Despite its Washington, D.C., setting, the series was shot in Queensland, Australia, near the Warner/Roadshow Studios. It was the last series to premiere under the Lorimar Productions name.

Premise
In the year 2193, over a hundred criminals become fugitives of law enforcement by traveling back in time two hundred years to a parallel Universe, using a time machine called Trax. Darien Lambert is a police detective of that period who is sent back to 1993 in order to apprehend as many of the fugitives as possible. He is assisted by the Specified Encapsulated Limitless Memory Archive, or SELMA, an extremely small but very powerful computer (described as equivalent to a mainframe) disguised for the mission as a credit card; SELMA communicates through a holographic interface which takes the visual form of a woman.
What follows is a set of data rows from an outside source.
-- ==== Sys2Proof/Machine/Ethernet.lean ====
section
/-! DEFINITION. The service Ethernet ports (R290 to R292, R348): descriptor rings in service SRAM, PTP event messages and their stamps. -/

namespace Sys2Proof.Machine

/-- Whether bytes `[x, x + n)` of service SRAM lie in banks 2, 3 and 7 (R348). -/
def ethBanks (x n : Nat) : Bool := (0x400000 ≤ x && x + n ≤ 0x800000) || (0xE00000 ≤ x && x + n ≤ 0x1000000)

/-! PTP messages (R291) -/

/-- Big-endian 16-bit number at `i` of a frame. -/
def be16 (f : List Byte) (i : Nat) : Nat := (f.getD i 0).toNat * 256 + (f.getD (i + 1) 0).toNat

/-- Whether a UDP header at `u` goes to port 319 or 320. -/
def ptpPort (f : List Byte) (u : Nat) : Bool := be16 f (u + 2) = 319 || be16 f (u + 2) = 320

/-- Where the PTP message of a frame begins, over Ethernet, UDP over IPv4 or UDP over IPv6. -/
def ptpStart (f : List Byte) : Option Nat :=
  match be16 f 12 with
  | 0x88F7 => some 14
  | 0x0800 =>
    let u := 14 + (f.getD 14 0).toNat % 16 * 4
    if f.getD 23 0 = 17 ∧ ptpPort f u then some (u + 8) else none
  | 0x86DD => if f.getD 20 0 = 17 ∧ ptpPort f 54 then some 62 else none
  | _ => none

/-- messageType and sequenceId of a PTP message at `i`. -/
def ptpType (f : List Byte) (i : Nat) : Nat := (f.getD i 0).toNat % 16
def ptpSeq (f : List Byte) (i : Nat) : Nat := be16 f (i + 30)

/-- The place of the event message of a frame: messageType 0 to 3 of IEEE 1588. Log 76 (PRESUMED). -/
def ptpEvent (f : List Byte) : Option Nat :=
  match ptpStart f with
  | some i => if ptpType f i < 4 ∧ i < f.length then some i else none
  | none => none

/-- Replace the bytes of `f` from `i`. -/
def patch (f : List Byte) (i : Nat) (d : List Byte) : List Byte := f.take i ++ d ++ f.drop (i + d.length)

/-- Big-endian bytes. -/
def beBytes (n v : Nat) : List Byte := (toBytes n v).reverse

/-- Sum of the big-endian 16-bit words of bytes. -/
def wordSum : List Byte → Nat
  | a :: b :: l => a.toNat * 256 + b.toNat + wordSum l
  | [a] => a.toNat * 256
  | [] => 0

/-- Fold a one's-complement sum into 16 bits. -/
def fold16 (v : Nat) : Nat := if v = 0 then 0 else (v - 1) % 65535 + 1

/-- The UDP checksum over IPv6 after `old` bytes became `new` (R291). -/
def udpCorrect (sum : Nat) (old new : List Byte) : Nat :=
  let words := old.length / 2
  let v := 65535 - fold16 (65535 - sum + (words * 65535 - wordSum old) + wordSum new)
  if v = 0 then 65535 else v

/-- The frame with `origin` at originTimestamp of its Sync message at `i`, and its UDP checksum set to 0 or corrected (R291). -/
def oneStep (f : List Byte) (i : Nat) (origin : List Byte) : List Byte :=
  let g := patch f (i + 34) origin
  match be16 f 12 with
  | 0x0800 => patch g (i - 2) [0, 0]
  | 0x86DD => patch g (i - 2) (beBytes 2 (udpCorrect (be16 f (i - 2)) ((f.drop (i + 34)).take 10) origin))
  | _ => g

/-! Stamps -/

/-- A stamp of a transmitted event message enters port `p`'s two-step FIFO of 16 entries, or is discarded (R291). -/
def Chip.txStamp (c : Chip) (p typ seq : Nat) : Chip :=
  if (c.txTs.filter fun e => e.1 = p).length < 16 then
    { c with txTs := c.txTs ++ [(p, typ % 16 * 2 ^ 56 + seq % 65536 * 2 ^ 40 + c.stamp % 2 ^ 32)] }.raise (220 + p)
  else c.set .ETH_STATUS_TS_OVF p 1

/-- ETH_TX_TS of port `p` as it stands: the oldest stamp with VALID, or 0. -/
def Chip.txTsTop (c : Chip) (p : Nat) : Nat := match c.txTs.find? fun e => e.1 = p with | some e => 2 ^ 63 + e.2 | none => 0

/-- Remove the oldest stamp of port `p`. -/
def Chip.txTsPop (c : Chip) (p : Nat) : Chip :=
  match c.txTs.find? fun e => e.1 = p with | some e => { c with txTs := c.txTs.erase e } | none => c

/-- A write of ETH_PTP_NEXT_NS of port `p` arms the next epoch (R292). -/
def Chip.epochArm (c : Chip) (p ns : Nat) : Chip :=
  if 999999999 < ns then c else (c.set .ETH_PTP_NEXT_NS_NS p ns).set .H_EPOCH_ARM p 1

/-- The time-stamp domain's counter has wrapped: an armed value becomes EPOCH of port `p` (R292). Log 115 (DEDUCED). -/
def Chip.epochWrap (c : Chip) (p : Nat) : Chip :=
  if c.on .H_EPOCH_ARM p then
    ((((c.set .H_EPOCH_SEC p (c.get .ETH_PTP_NEXT_SEC_SEC p)).set .H_EPOCH_NS p (c.get .ETH_PTP_NEXT_NS_NS p)).set .H_EPOCH_ARM p 0).set
      .ETH_STATUS_EPOCH_VALID p 1)
  else c.set .ETH_STATUS_EPOCH_VALID p 0

/-- EPOCH + counter value as an originTimestamp: 6 bytes of seconds and 4 of nanoseconds. -/
def Chip.origin (c : Chip) (p : Nat) : List Byte :=
  let ns := c.get .H_EPOCH_NS p + c.stamp
  beBytes 6 (c.get .H_EPOCH_SEC p + ns / 1000000000) ++ beBytes 4 (ns % 1000000000)

/-! Rings (R348) -/

/-- A descriptor: its address, BUF, LEN and FLAGS. -/
structure EthDesc where
  at' : Nat
  buf : Nat
  len : Nat
  flags : Nat
deriving DecidableEq, Repr

/-- The descriptor of index `i` of a ring at `base`. -/
def ethDesc (base i : Nat) (c : Chip) (m : Mem) : EthDesc × Chip × Mem :=
  let x := base + 32 * i
  let h := sramRead 32 x 8 c m
  (⟨x, ofBytes (h.data.take 4), ofBytes ((h.data.drop 4).take 2), ofBytes ((h.data.drop 6).take 2)⟩, h.chip, h.mem)

/-- Return a descriptor: LEN, FLAGS and TIME are written, OWN is 0. -/
def EthDesc.finish (d : EthDesc) (len flags time : Nat) (c : Chip) (m : Mem) : Chip × Mem :=
  let h := sramWrite 32 (d.at' + 4) (toBytes 2 len ++ toBytes 2 flags ++ toBytes 8 time) c m
  (h.chip, h.mem)

/-- The next index of a ring of 2^`log2` entries. -/
def ringNext (log2 i : Nat) : Nat := (i + 1) % 2 ^ log2

/-- A frame for which port `p` has no descriptor is dropped and counted. -/
def Chip.ethDrop (c : Chip) (p : Nat) : Chip := c.count .ETH_RX_IDX_DROP p 1

/-- Put a frame into receive descriptor `d`: truncated to its buffer, or refused where the buffer lies outside banks 2, 3 and 7. -/
def ethStore (f : List Byte) (fcsOk : Bool) (d : EthDesc) (c : Chip) (m : Mem) : Chip × Mem :=
  if !ethBanks d.buf d.len then d.finish d.len 8 0 c m
  else
    let n := min f.length d.len
    let h := sramWrite (n + 1) d.buf (f.take n) c m
    let err := b2n (!fcsOk || d.len < f.length)
    let stamped := (ptpEvent f).isSome
    let time := if stamped then h.chip.stamp % 2 ^ 32 + h.chip.dom * 2 ^ 32 else 0
    d.finish n (err * 8 + b2n stamped * 16) time h.chip h.mem

/-- Whether port `p` is enabled with one of the options of R290: 1000BASE-X at RATE 0, 10GBASE-R at RATE 4, 25GBASE-R at RATE 6, which alone has RS-FEC. -/
def Chip.ethOption (c : Chip) (p : Nat) : Bool :=
  let rate := c.laneRate p
  c.on .ETH_CTL_EN p &&
    match c.get .ETH_CTL_MODE p with
    | 0 => rate = 0 && !c.on .ETH_CTL_FEC p
    | 1 => rate = 4 && !c.on .ETH_CTL_FEC p
    | _ => rate = 6

/-- ETH_STATUS.LINK of port `p`: an option of R290, its lane locked, and at 1000BASE-X the negotiation complete. Log 75 (DEDUCED), 167 (PRESUMED). -/
def Chip.ethLink (c : Chip) (p : Nat) : Bool :=
  c.ethOption p && c.on .LQ_LANE_STATUS_LOCK p && (c.get .ETH_CTL_MODE p ≠ 0 || 3 ≤ c.get .H_AN p)

/-- The longest frame (R290). -/
def maxFrame : Nat := 9216

/-- Port `p` receives a frame (R290, R291, R348). PAUSE frames are discarded. Log 77 (DEDUCED), 175 (DEDUCED). -/
def frameReceive (p : Nat) (f : List Byte) (fcsOk : Bool) (c : Chip) (m : Mem) : Chip × Mem :=
  if !c.ethLink p || be16 f 12 = 0x8808 || maxFrame < f.length then (c, m)
  else
    let hw := c.get .ETH_RX_IDX_HW p
    if hw = c.get .ETH_RX_IDX_SW p then (c.ethDrop p, m)
    else
      let (d, c, m) := ethDesc (c.get .ETH_RX_RING_OFFSET p * 64) hw c m
      if d.flags % 2 = 0 then (c.ethDrop p, m)
      else
        let (c, m) := ethStore f fcsOk d c m
        ((c.set .ETH_RX_IDX_HW p (ringNext (c.get .ETH_RX_RING_LOG2 p) hw)).raise (216 + 2 * p), m)

/-- The frame of a transmit descriptor leaves with the stamping its flags ask for (R291, R292). -/
def Chip.ethSend (c : Chip) (p flags : Nat) (f : List Byte) : Chip :=
  let out := fun (c : Chip) (g : List Byte) => { c with frames := (p, g) :: c.frames }
  match ptpEvent f with
  | none => out c f
  | some i =>
    let stamp := fun (c : Chip) => c.txStamp p (ptpType f i) (ptpSeq f i)
    if bitB flags 2 && ptpType f i = 0 then
      if c.on .ETH_STATUS_EPOCH_VALID p then out c (oneStep f i (c.origin p))
      else (stamp (out c f)).set .ETH_STATUS_EPOCH_MISS p 1
    else if bitB flags 1 then stamp (out c f)
    else out c f

/-- Port `p` sends the frame of its next owned transmit descriptor (R290, R348). Log 175 (DEDUCED). -/
def frameTransmit (p : Nat) (c : Chip) (m : Mem) : Chip × Mem :=
  let hw := c.get .ETH_TX_IDX_HW p
  if !c.ethOption p || hw = c.get .ETH_TX_IDX_SW p then (c, m)
  else
    let (d, c, m) := ethDesc (c.get .ETH_TX_RING_OFFSET p * 64) hw c m
    if d.flags % 2 = 0 then (c, m)
    else
      let next := fun (x : Chip × Mem) =>
        ((x.1.set .ETH_TX_IDX_HW p (ringNext (x.1.get .ETH_TX_RING_LOG2 p) hw)).raise (217 + 2 * p), x.2)
      if !ethBanks d.buf d.len || maxFrame < d.len then next (d.finish d.len (d.flags - 1 + (1 - bit d.flags 3) * 8) 0 c m)
      else
        let h := sramRead (d.len + 1) d.buf d.len c m
        next (d.finish d.len (d.flags - 1) 0 (h.chip.ethSend p d.flags h.data) h.mem)

/-! Registers (R303, R348) -/

/-- A write of ETH_CTL of port `p`. Log 74 (DEDUCED). -/
def Chip.writeEthCtl (c : Chip) (p v : Nat) : Chip :=
  if bits v 2 1 = 3 then c else ((c.set .ETH_CTL_FEC p (bit v 3)).set .ETH_CTL_MODE p (bits v 2 1)).set .ETH_CTL_EN p (bit v 0)

/-- A write of a ring register of port `p`: while EN = 0, with 2^4 to 2^12 descriptors. -/
def Chip.writeEthRing (c : Chip) (log2 offset : Fld) (p v : Nat) : Chip :=
  if c.on .ETH_CTL_EN p || bits v 31 28 < 4 || 12 < bits v 31 28 then c
  else (c.set log2 p (bits v 31 28)).set offset p (bits v 23 6)

end Sys2Proof.Machine
end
Lambert is also equipped with a Micro-Pellet Projection Tube disguised as a keyless car alarm remote, which can stun targets or engulf them in an energy field, rendering them transportable to the future. This process, executed by SELMA, incorporates a transmission sequence to send the criminal on his way. Dr. Mordecai Sahmbi, who was responsible for sending the fugitives to 1993, tries several times to kill Lambert.

Captain Lambert, fearing the possible consequences of altering the timeline, does not actively attempt to interfere with the natural flow of history, although he frequently leaves messages for his colleagues in 2193 (via the personals sections of assorted newspapers).

Cast

Regular
 Dale Midkiff as Captain Darien Lambert, Fugitive Retrieval Section. A police officer from the 22nd century. Born in 2160 and abandoned by his parents, he was raised in Enclave I-6 Middle City, the area formerly known as Chicago Land. As a child of his time, he has abilities superior to those of 20th-century humans: IQ 204, a speed memorization rate of 1.2 pages per second, a top speed of 8.6 seconds for 100 m, a heartbeat of 35 beats per minute and a life expectancy of 120 years, as well as mental focusing capabilities from beta wave training, including the ability to slow down the speed of visual images reaching the brain. He attended the International Police Academy at West Point, from which he graduated first in his class. In 2193, after over a hundred criminals escaped back to 1993, he is sent back to 1993 to retrieve them.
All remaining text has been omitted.